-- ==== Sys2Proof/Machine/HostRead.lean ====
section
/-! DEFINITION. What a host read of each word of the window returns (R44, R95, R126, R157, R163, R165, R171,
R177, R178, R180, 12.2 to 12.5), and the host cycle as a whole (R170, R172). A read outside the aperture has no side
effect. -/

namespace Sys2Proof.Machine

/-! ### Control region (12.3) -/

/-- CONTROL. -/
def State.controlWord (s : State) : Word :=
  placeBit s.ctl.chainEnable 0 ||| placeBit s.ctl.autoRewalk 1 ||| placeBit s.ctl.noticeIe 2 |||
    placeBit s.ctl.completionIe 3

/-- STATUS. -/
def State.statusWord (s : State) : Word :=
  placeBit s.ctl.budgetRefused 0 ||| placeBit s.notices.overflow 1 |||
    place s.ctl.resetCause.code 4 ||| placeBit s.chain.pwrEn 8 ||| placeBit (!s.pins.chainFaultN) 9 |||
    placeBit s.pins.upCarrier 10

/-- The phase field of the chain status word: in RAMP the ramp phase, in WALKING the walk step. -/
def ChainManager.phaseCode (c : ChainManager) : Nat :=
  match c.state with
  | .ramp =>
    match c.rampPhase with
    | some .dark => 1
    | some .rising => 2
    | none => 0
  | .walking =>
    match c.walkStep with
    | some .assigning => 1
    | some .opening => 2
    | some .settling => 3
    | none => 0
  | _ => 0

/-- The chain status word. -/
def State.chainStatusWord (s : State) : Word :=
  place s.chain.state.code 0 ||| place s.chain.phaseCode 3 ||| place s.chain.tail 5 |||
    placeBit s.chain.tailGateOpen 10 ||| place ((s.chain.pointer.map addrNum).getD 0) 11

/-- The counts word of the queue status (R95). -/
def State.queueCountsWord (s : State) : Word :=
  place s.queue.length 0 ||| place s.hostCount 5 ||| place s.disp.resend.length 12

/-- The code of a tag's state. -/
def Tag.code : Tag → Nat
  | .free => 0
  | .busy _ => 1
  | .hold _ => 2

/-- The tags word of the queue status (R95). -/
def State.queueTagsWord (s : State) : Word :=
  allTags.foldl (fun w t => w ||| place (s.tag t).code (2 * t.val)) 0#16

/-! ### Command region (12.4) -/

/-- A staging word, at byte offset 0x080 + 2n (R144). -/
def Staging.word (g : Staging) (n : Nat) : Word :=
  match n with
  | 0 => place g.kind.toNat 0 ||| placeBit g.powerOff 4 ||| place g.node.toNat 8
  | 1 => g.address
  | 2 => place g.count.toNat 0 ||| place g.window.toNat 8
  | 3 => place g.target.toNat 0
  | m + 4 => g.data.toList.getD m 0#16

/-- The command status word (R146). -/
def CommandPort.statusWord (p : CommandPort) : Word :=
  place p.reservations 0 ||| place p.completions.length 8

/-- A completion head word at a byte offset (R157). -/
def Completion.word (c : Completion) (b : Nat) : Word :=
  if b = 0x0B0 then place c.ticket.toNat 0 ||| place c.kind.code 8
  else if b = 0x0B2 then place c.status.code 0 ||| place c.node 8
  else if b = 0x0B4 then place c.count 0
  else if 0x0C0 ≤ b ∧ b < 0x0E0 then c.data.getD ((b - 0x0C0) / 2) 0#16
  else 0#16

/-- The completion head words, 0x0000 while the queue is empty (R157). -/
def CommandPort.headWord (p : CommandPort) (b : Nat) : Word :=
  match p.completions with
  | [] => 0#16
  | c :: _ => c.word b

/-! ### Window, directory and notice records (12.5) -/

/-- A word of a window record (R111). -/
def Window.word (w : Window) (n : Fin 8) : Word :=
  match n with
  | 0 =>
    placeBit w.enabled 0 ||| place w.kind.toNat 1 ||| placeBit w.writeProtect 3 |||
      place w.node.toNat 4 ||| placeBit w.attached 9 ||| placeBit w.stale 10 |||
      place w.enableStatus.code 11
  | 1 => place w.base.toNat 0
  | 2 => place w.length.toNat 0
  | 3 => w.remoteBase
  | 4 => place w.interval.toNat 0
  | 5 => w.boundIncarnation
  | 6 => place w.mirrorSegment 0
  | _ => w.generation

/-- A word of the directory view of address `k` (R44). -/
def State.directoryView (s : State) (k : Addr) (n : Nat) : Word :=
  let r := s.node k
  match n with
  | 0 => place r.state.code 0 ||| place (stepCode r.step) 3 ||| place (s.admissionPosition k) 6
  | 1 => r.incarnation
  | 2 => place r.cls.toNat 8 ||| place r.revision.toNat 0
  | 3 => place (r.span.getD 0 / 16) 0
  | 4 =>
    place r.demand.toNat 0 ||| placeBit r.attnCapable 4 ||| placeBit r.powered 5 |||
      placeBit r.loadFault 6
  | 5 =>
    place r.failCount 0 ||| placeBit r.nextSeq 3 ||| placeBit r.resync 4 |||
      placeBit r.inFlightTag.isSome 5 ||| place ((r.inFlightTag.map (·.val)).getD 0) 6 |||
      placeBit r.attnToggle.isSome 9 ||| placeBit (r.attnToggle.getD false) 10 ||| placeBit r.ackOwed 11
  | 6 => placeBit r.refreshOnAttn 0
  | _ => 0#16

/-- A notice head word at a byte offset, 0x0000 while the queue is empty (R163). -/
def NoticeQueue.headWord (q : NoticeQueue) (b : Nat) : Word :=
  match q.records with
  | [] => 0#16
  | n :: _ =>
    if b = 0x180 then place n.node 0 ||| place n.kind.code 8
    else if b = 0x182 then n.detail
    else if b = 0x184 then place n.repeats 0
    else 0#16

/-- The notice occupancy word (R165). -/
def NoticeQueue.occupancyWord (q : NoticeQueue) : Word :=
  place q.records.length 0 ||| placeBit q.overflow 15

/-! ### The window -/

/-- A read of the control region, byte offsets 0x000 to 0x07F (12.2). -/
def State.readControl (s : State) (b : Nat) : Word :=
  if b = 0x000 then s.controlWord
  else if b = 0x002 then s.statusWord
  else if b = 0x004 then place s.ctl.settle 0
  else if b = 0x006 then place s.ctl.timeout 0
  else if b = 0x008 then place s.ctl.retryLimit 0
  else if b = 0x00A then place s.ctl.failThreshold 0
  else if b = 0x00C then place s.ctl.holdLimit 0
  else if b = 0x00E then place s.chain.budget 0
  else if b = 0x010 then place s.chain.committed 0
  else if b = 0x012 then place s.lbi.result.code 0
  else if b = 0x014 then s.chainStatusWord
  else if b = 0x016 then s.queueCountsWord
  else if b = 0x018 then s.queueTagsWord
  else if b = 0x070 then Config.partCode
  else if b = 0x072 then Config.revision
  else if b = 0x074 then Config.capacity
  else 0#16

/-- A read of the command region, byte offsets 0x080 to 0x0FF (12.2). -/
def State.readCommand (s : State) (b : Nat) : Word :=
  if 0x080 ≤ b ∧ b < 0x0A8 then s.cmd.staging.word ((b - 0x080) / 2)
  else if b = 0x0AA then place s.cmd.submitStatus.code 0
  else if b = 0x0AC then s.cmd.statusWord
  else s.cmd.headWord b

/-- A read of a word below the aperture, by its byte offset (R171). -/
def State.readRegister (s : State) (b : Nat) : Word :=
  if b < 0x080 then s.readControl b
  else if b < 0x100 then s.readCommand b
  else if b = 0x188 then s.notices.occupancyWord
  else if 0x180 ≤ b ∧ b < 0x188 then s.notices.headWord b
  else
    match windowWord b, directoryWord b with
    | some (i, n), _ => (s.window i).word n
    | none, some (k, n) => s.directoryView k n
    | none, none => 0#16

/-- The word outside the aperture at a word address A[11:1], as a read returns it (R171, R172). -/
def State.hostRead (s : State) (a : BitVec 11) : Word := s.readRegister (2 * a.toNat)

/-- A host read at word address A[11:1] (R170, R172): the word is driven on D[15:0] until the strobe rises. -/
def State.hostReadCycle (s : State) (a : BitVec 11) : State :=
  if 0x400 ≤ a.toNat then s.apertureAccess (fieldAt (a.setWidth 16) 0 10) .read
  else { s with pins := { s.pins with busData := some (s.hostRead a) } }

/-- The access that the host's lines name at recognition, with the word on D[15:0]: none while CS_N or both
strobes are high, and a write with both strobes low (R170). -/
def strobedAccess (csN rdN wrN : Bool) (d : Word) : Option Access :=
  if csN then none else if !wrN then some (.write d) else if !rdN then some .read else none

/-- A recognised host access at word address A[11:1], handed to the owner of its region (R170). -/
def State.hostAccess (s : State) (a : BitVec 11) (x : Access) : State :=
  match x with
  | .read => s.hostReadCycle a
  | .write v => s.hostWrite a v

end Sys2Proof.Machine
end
...
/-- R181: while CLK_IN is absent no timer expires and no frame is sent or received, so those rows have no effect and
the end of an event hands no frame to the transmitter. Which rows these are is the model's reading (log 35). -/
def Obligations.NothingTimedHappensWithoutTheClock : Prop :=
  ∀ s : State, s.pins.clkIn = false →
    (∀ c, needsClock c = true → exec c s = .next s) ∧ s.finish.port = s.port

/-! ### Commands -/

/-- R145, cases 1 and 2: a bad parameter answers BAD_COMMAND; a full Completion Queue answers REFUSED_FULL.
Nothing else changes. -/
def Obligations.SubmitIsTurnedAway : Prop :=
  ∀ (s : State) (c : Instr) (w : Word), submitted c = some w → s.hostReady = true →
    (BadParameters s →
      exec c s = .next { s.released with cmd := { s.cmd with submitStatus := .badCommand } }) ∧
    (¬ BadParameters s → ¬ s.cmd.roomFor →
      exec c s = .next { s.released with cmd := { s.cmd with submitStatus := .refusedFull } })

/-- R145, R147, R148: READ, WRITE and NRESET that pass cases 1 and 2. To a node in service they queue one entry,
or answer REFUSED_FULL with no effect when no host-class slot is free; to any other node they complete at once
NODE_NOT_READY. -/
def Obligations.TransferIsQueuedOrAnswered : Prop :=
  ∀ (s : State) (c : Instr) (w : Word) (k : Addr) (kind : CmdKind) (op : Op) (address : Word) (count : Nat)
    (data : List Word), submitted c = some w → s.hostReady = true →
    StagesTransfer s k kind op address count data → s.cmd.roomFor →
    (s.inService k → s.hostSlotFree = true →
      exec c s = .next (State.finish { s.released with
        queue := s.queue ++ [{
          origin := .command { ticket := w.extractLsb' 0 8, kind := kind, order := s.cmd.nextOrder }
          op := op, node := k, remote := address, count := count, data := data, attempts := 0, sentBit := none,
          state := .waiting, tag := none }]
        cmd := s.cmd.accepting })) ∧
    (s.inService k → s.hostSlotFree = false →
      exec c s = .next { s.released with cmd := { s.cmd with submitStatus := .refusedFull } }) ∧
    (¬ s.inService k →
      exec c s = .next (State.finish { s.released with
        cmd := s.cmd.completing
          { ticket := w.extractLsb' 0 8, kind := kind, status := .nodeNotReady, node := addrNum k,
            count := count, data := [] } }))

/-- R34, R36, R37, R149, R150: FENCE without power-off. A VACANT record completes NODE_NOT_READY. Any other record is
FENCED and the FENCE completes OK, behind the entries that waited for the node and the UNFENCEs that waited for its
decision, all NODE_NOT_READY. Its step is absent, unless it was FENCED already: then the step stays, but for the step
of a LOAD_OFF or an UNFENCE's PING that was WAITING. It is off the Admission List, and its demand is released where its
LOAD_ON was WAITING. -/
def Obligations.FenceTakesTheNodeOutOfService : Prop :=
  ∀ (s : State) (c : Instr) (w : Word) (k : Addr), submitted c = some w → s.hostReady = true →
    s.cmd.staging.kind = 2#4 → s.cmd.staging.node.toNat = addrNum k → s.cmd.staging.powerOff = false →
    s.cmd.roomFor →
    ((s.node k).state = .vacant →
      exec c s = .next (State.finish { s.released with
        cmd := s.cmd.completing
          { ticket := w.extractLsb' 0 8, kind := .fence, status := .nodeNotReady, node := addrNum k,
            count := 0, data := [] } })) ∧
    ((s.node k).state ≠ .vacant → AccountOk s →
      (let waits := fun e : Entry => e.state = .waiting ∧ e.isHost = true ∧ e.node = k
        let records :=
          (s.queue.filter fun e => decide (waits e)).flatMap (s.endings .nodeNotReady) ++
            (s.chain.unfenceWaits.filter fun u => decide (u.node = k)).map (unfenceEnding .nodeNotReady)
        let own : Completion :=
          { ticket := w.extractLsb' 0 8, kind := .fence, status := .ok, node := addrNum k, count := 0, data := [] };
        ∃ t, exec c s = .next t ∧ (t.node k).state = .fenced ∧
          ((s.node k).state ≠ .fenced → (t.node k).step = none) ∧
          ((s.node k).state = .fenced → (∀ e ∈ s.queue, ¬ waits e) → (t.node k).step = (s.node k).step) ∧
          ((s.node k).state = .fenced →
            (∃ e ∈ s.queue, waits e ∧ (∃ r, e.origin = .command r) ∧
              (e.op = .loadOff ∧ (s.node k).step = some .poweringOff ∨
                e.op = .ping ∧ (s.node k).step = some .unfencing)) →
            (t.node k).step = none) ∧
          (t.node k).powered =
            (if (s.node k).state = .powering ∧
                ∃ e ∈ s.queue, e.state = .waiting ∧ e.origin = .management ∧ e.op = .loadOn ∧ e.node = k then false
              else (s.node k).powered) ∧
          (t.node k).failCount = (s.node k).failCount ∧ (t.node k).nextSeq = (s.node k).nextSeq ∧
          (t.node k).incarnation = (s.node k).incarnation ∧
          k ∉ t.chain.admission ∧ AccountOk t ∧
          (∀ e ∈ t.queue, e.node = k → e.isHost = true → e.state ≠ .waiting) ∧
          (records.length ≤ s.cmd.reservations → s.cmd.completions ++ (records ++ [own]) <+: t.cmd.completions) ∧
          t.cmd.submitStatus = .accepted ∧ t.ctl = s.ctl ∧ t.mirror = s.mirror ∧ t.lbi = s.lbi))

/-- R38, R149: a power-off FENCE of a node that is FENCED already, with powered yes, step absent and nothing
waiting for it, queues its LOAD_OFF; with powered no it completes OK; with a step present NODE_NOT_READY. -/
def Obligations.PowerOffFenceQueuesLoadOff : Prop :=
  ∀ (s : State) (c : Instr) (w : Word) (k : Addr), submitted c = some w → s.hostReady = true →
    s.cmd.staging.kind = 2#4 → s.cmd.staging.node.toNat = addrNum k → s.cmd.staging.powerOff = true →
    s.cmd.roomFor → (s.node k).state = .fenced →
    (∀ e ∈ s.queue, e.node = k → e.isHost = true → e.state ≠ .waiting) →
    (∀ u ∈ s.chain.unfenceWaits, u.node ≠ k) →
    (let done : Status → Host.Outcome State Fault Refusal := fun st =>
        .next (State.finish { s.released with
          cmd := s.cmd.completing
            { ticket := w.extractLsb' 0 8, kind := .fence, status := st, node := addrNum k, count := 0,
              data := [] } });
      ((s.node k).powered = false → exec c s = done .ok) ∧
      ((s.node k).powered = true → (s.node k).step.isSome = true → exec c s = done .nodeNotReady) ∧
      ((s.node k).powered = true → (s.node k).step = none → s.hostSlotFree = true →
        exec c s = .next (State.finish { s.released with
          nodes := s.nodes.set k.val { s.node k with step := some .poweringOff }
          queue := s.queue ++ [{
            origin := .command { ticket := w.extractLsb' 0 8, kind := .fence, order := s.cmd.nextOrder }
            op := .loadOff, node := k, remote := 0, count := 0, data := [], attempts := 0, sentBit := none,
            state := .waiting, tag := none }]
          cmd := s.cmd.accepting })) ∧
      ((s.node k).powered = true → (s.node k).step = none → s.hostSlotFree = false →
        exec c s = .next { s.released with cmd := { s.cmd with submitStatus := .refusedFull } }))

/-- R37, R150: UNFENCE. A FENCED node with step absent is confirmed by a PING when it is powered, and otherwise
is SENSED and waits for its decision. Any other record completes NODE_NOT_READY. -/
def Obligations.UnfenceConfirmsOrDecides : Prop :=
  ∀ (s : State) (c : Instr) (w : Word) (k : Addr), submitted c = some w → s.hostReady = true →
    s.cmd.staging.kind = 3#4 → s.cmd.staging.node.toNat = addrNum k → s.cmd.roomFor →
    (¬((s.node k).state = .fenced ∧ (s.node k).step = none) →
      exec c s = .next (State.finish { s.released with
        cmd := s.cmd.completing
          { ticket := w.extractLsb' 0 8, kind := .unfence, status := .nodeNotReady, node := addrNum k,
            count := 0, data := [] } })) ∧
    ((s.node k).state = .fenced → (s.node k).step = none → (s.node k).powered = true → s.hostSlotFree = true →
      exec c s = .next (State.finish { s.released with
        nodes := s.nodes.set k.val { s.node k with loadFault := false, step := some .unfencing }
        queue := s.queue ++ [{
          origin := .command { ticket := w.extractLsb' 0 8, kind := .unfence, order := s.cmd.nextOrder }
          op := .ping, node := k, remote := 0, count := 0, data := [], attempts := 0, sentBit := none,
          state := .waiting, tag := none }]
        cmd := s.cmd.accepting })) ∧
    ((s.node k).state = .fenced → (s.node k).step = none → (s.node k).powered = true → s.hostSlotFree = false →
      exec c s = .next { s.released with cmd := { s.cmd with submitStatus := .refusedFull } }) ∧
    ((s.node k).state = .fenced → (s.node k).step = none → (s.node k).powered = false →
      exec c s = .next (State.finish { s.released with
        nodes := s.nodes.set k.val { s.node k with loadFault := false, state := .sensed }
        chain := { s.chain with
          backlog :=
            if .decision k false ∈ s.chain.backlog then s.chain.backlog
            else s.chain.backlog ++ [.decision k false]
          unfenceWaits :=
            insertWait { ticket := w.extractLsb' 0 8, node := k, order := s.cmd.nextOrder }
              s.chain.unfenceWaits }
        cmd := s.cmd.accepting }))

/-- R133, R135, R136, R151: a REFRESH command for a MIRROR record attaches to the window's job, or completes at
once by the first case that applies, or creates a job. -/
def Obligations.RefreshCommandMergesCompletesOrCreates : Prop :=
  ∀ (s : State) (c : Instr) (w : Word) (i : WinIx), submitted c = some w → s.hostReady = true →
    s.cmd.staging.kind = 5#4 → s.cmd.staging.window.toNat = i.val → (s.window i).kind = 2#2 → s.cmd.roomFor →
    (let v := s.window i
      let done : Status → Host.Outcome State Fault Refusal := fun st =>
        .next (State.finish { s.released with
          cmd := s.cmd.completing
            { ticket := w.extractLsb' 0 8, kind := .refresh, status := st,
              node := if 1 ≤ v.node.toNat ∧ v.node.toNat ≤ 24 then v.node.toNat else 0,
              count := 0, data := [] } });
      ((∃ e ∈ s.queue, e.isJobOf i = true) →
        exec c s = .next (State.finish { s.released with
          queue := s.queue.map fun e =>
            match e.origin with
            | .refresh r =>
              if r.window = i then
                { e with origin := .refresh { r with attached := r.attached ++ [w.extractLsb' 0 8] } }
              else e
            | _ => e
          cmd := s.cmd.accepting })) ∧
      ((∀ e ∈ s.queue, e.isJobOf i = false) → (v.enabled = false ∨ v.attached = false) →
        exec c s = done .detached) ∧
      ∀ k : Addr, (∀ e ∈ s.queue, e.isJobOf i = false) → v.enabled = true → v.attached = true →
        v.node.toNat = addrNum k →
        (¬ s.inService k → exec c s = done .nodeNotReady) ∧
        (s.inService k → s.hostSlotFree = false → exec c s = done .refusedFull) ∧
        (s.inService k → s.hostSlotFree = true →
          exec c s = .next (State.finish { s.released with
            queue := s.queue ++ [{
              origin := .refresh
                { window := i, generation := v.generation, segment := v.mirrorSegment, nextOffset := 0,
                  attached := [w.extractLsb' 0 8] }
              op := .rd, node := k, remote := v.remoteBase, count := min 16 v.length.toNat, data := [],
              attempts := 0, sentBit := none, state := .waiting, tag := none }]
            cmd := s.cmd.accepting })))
* * *
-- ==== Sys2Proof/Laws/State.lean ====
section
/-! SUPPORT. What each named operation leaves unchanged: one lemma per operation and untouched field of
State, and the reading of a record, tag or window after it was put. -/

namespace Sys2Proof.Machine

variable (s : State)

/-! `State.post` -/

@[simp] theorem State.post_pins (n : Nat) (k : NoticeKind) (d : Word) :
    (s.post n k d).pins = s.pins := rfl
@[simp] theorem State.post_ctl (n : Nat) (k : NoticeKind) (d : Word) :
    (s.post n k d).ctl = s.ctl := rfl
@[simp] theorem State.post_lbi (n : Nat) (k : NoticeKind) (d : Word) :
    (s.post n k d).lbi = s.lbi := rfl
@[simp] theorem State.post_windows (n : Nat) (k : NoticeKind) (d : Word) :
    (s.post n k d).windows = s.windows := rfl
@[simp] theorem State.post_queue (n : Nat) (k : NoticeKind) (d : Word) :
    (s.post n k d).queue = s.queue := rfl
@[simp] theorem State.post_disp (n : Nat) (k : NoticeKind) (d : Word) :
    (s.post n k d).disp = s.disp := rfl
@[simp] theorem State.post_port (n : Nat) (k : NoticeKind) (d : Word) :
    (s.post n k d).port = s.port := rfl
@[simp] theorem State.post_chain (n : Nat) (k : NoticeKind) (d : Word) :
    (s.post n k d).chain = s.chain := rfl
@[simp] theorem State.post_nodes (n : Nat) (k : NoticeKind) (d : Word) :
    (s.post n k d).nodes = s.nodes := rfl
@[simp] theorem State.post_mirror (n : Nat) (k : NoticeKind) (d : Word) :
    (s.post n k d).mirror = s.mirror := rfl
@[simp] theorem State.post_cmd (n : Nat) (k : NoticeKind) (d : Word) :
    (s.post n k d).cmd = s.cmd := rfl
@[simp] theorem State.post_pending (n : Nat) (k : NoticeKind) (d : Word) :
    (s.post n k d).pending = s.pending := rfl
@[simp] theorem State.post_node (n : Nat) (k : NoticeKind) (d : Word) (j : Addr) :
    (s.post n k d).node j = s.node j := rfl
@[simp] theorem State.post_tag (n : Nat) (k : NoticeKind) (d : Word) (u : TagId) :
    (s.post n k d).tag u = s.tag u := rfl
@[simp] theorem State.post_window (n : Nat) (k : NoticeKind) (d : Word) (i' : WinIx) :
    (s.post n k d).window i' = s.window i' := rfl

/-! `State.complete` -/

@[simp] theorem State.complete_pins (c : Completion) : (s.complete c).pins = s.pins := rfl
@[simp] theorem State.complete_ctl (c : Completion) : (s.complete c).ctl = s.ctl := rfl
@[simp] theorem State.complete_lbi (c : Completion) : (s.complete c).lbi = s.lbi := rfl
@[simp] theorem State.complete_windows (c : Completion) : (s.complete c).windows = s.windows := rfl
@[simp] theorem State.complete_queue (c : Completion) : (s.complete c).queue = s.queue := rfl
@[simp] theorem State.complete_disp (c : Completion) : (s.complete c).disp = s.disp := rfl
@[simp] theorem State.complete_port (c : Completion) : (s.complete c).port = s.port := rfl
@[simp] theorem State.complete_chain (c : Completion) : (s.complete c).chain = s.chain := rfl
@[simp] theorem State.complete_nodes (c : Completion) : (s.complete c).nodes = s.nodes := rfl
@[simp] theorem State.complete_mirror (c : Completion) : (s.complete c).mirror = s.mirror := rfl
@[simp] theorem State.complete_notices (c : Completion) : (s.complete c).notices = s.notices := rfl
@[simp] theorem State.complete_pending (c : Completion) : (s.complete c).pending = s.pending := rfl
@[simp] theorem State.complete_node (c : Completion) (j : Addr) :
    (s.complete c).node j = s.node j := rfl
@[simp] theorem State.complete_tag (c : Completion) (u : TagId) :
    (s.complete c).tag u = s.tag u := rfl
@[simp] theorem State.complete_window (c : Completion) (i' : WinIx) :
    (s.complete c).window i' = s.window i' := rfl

[TASK INSTRUCTIONS] Would you print exactly and only the lines of the material above that run from the line with "def State.hostRead (s" through the line with "strobes are high, and", both included?

[RESULT FOR THIS EXERCISE]
def State.hostRead (s : State) (a : BitVec 11) : Word := s.readRegister (2 * a.toNat)

/-- A host read at word address A[11:1] (R170, R172): the word is driven on D[15:0] until the strobe rises. -/
def State.hostReadCycle (s : State) (a : BitVec 11) : State :=
  if 0x400 ≤ a.toNat then s.apertureAccess (fieldAt (a.setWidth 16) 0 10) .read
  else { s with pins := { s.pins with busData := some (s.hostRead a) } }

/-- The access that the host's lines name at recognition, with the word on D[15:0]: none while CS_N or both
strobes are high, and a write with both strobes low (R170). -/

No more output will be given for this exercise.